[ENTRIES PROVIDED Boundary: Start]

-- ==== Sys2Proof/Proofs/KeptAdmission.lean ====
section
/-! PROOFS. Selection, admission, launches, pre-emption and the end of capsules and queues keep every memory canonical (O60). -/

namespace Sys2Proof.Proofs

open Sys2Proof Sys2Proof.Machine Sys2Proof.Claims

/-- What admission builds of a record. -/
def Fresh (c : Capsule) : Prop := c.record.wf = true ∧ c.launch = none

namespace Kept

variable {s : State}

/-! Selection. -/

theorem moveOn {b : Bound} (h : Kept b s) (p v n : Nat) : Kept b (moveOn p v n s) := h.modPart fun x => x
theorem arriveAt {b : Bound} (h : Kept b s) (p v : Nat) : Kept b (arriveAt p v s) := h.modPart fun x => x

theorem selectQueue {b : Bound} (h : Kept b s) (p v : Nat) (qs : List Nat) (k : Nat) : Kept b (selectQueue p v qs k s).2 := by
  induction k generalizing s with
  | zero => exact h
  | succ k ih =>
    unfold Machine.selectQueue
    extract_lets i x
    split
    · exact h
    · extract_lets t y taken emptied
      have t_ : Kept b t := ite (fun _ => h) fun _ => Kept.arriveAt (h.modQueue fun x => x) _ _
      have taken_ : Kept b taken := t_.modQueue fun x => x
      have emptied_ : Kept b emptied := ite (fun _ => t_.modQueue fun x => x) fun _ => t_
      split
      · exact ite (fun _ => taken_.moveOn _ _ _) fun _ => taken_
      · exact ih (emptied_.moveOn _ _ _)

theorem select {b : Bound} (h : Kept b s) : Kept b (select s) := by
  unfold Machine.select
  extract_lets ps sum t
  have t_ : Kept b t := h.foldl _ fun _ _ _ kept => kept.modPart fun x => x
  split
  · exact t_
  · next p _ =>
    extract_lets u v qs
    have u_ : Kept b u := t_.modPart fun x => x
    have found := u_.selectQueue p v qs (2 * qs.length)
    split
    · next at_ => rw [at_] at found; exact { found with }
    · next at_ => rw [at_] at found; exact found

/-! Completions and teardowns. -/

theorem dropRecord {b : Bound} (h : Kept b s) (n : Nat) (c : Completion) : Kept b (dropRecord n c s) := by
  unfold Machine.dropRecord
  split
  · exact h
  · exact h.logPart _ _

theorem writeHost {b : Bound} (h : Kept b s) (a : Nat) (bs : List Byte) : Kept b { s with host := s.host.writeBytes a bs } :=
  { h with host := Memory.writeBytes_wf _ _ h.host }

theorem writeCompletion {b : Bound} (h : Kept b s) (n : Nat) (c : Completion) : Kept b (writeCompletion n c s) := by
  unfold Machine.writeCompletion
  extract_lets q written counted
  have written_ : Kept b written := h.writeHost _ _
  have counted_ : Kept b counted := written_.modQueue fun x => x
  refine ite (fun _ => h.dropRecord _ _) fun _ => ?_
  split
  · exact ite (fun _ => counted_.emit _) fun _ => counted_
  · exact counted_

theorem flushRecord {b : Bound} (h : Kept b s) (n : Nat) (r : Memory) : Kept b (flushRecord n r s) := h.writeCompletion _ _

theorem modSlots {b : Bound} (h : Kept b s) {n : Nat} {f : Queue → Queue} (same : ∀ q, (f q).slots = q.slots) : Kept b (s.modQueue n f) :=
  h.modQueue fun wf => (same _).symm ▸ wf

theorem finishTeardown {b : Bound} (h : Kept b s) (n : Nat) : Kept b (finishTeardown n s) := by
  unfold Machine.finishTeardown
  extract_lets q ring slots
  have ring_ : Kept b ring := h.foldl _ fun _ _ _ kept => kept.flushRecord _ _
  have slots_ : Kept b slots := ring_.foldl _ fun _ _ _ kept => kept.flushRecord _ _
  have left : Kept b { slots with selected := slots.selected.filter (· != n) } := { slots_ with }
  split
  · exact left.modSlots fun _ => rfl
  · exact h

theorem tearDown (h : Kept .event s) (n : Nat) (named : Option Code) : Kept .event (tearDown n named s) := by
  unfold Machine.tearDown
  split
  · exact h
  · extract_lets logged torn abort
    have logged_ : Kept .event logged := by
      cases named with
      | none => exact h
      | some code => exact h.logPart _ _
    have torn_ : Kept .event torn := logged_.modQueue fun x => x
    have aborts : ∀ code t c, Kept .event t → Kept .event (abort code t c) := fun code t c kept => kept.abortCapsule (b := .event) trivial (bareReport_wf ..)
    split
    · exact torn_.finishTeardown _
    · exact Kept.finishTeardown ((aborts _ _ _ torn_).foldl _ fun t c _ kept => aborts _ t c kept) _

/-! The end of a capsule. -/

theorem scrubCapsule (h : Kept .event s) (cap : Nat) : Kept .event (scrubCapsule cap s) := by
  unfold Machine.scrubCapsule
  extract_lets idle clean held free
  have clean_ : Kept .event clean := h.mapClusters (fun _ => rfl) fun _ x => x
  have free_ : Kept .event free := clean_.mapCores fun _ x => x
  exact free_.foldl _ fun _ _ _ kept => kept.finishClear _

theorem filterCaps (h : Kept .event s) (p : Capsule → Bool) : Kept .event { s with caps := s.caps.filter p } :=
  { h with caps := ⟨fun x hx => h.caps.1 x (List.mem_of_mem_filter hx), trivial⟩ }

theorem endCapsule (h : Kept .event s) (c : Capsule) (status : Nat) : Kept .event (endCapsule c status s) := by
  unfold Machine.endCapsule
  extract_lets report told done recorded clusters progressed forgotten
  clear_value report
  have told_ : Kept .event told := by
    unfold told
    split
    · exact h.deviceWrite_event _ _ _
    · exact h
  clear_value told done
  have recorded_ : Kept .event recorded := (told_.scrubCapsule _).writeCompletion _ _
  have progressed_ : Kept .event progressed := recorded_.noteProgress _
  have forgotten_ : Kept .event forgotten := progressed_.filterCaps _
  exact Kept.finishTeardown (forgotten_.foldl _ fun _ _ _ kept => kept.wakeFootprint _) _
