/-! SPDM. -/

theorem setSpdm (h : Kept .event s) (x : Spdm) : Kept .event (setSpdm x s) := { h with }
theorem spdmError (h : Kept .event s) (path code data : Nat) : Kept .event (spdmError path code data s) := h.emit _
theorem answerSpdm (h : Kept .event s) (path stage : Nat) (req resp : List Byte) : Kept .event (answerSpdm path stage req resp s) := (h.setSpdm _).emit _

theorem spdmRequest (h : Kept .event s) (path need after : Nat) (req : List Byte) (make : State → Option (List Byte)) :
    Kept .event (spdmRequest path need after req make s) := by
  unfold Machine.spdmRequest
  refine ite (fun _ => h.spdmError _ _ _) fun _ => ite (fun _ => (h.setSpdm _).spdmError _ _ _) fun _ => ?_
  split
  · exact h.spdmError _ _ _
  · exact h.answerSpdm _ _ _ _

theorem execGetVersion (h : Kept .event s) (path : Nat) (request : List Byte) : Ends .event (execGetVersion path request s) :=
  Ends.event ((h.setSpdm _).answerSpdm _ _ _ _)

theorem execChallenge (h : Kept .event s) (path : Nat) (request : List Byte) : Ends .event (execChallenge path request s) :=
  Ends.event ((h.spdmRequest _ _ _ _ _).setFresh _)

theorem execGetMeasurements (h : Kept .event s) (path : Nat) (request : List Byte) : Ends .event (execGetMeasurements path request s) :=
  Ends.event ((h.spdmRequest _ _ _ _ _).setFresh _)

end Kept

end Sys2Proof.Proofs
end

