-- ==== Sys2Proof/Syntax.lean ====
section
/-! DEFINITION. The command set (R72, spec/opcode_table.json): one constructor per row of the opcode table. The block
has no other instructions; an illegal command word is no instruction (R73, R74). -/

namespace Sys2Proof

/-- A legal command, as `DECODE` returns it (R73). -/
inductive Instr where
  /-- INIT (R143): start a new digest computation. -/
  | init
  /-- ABSORB.c (R144): append `c` bytes of DATA to the message; `c = N + 1` (R71). -/
  | absorb (c : Nat)
  /-- ABSORB_CP (R174): append the UTF-16LE encoding of the code point in DATA. -/
  | absorbCp
  /-- FINAL (R145): pad, compress the last block or blocks, mark the digest complete. -/
  | final
  deriving DecidableEq, Repr

end Sys2Proof
end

[ENTRIES PROVIDED Boundary: End]

**PROBLEM DESCRIPTION**
State the number of lines above that hold the word "scrubCapsule", and say nothing else.

**SOLUTION TO THIS PROBLEM**
3